> _To do_
The whole answer is the data below, retyped exactly.

##### Data block #####

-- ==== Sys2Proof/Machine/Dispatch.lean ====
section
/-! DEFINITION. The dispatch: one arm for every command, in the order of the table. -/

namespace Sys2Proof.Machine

#####

> _Your response_
-- ==== Sys2Proof/Machine/Dispatch.lean ====
section
/-! DEFINITION. The dispatch: one arm for every command, in the order of the table. -/

namespace Sys2Proof.Machine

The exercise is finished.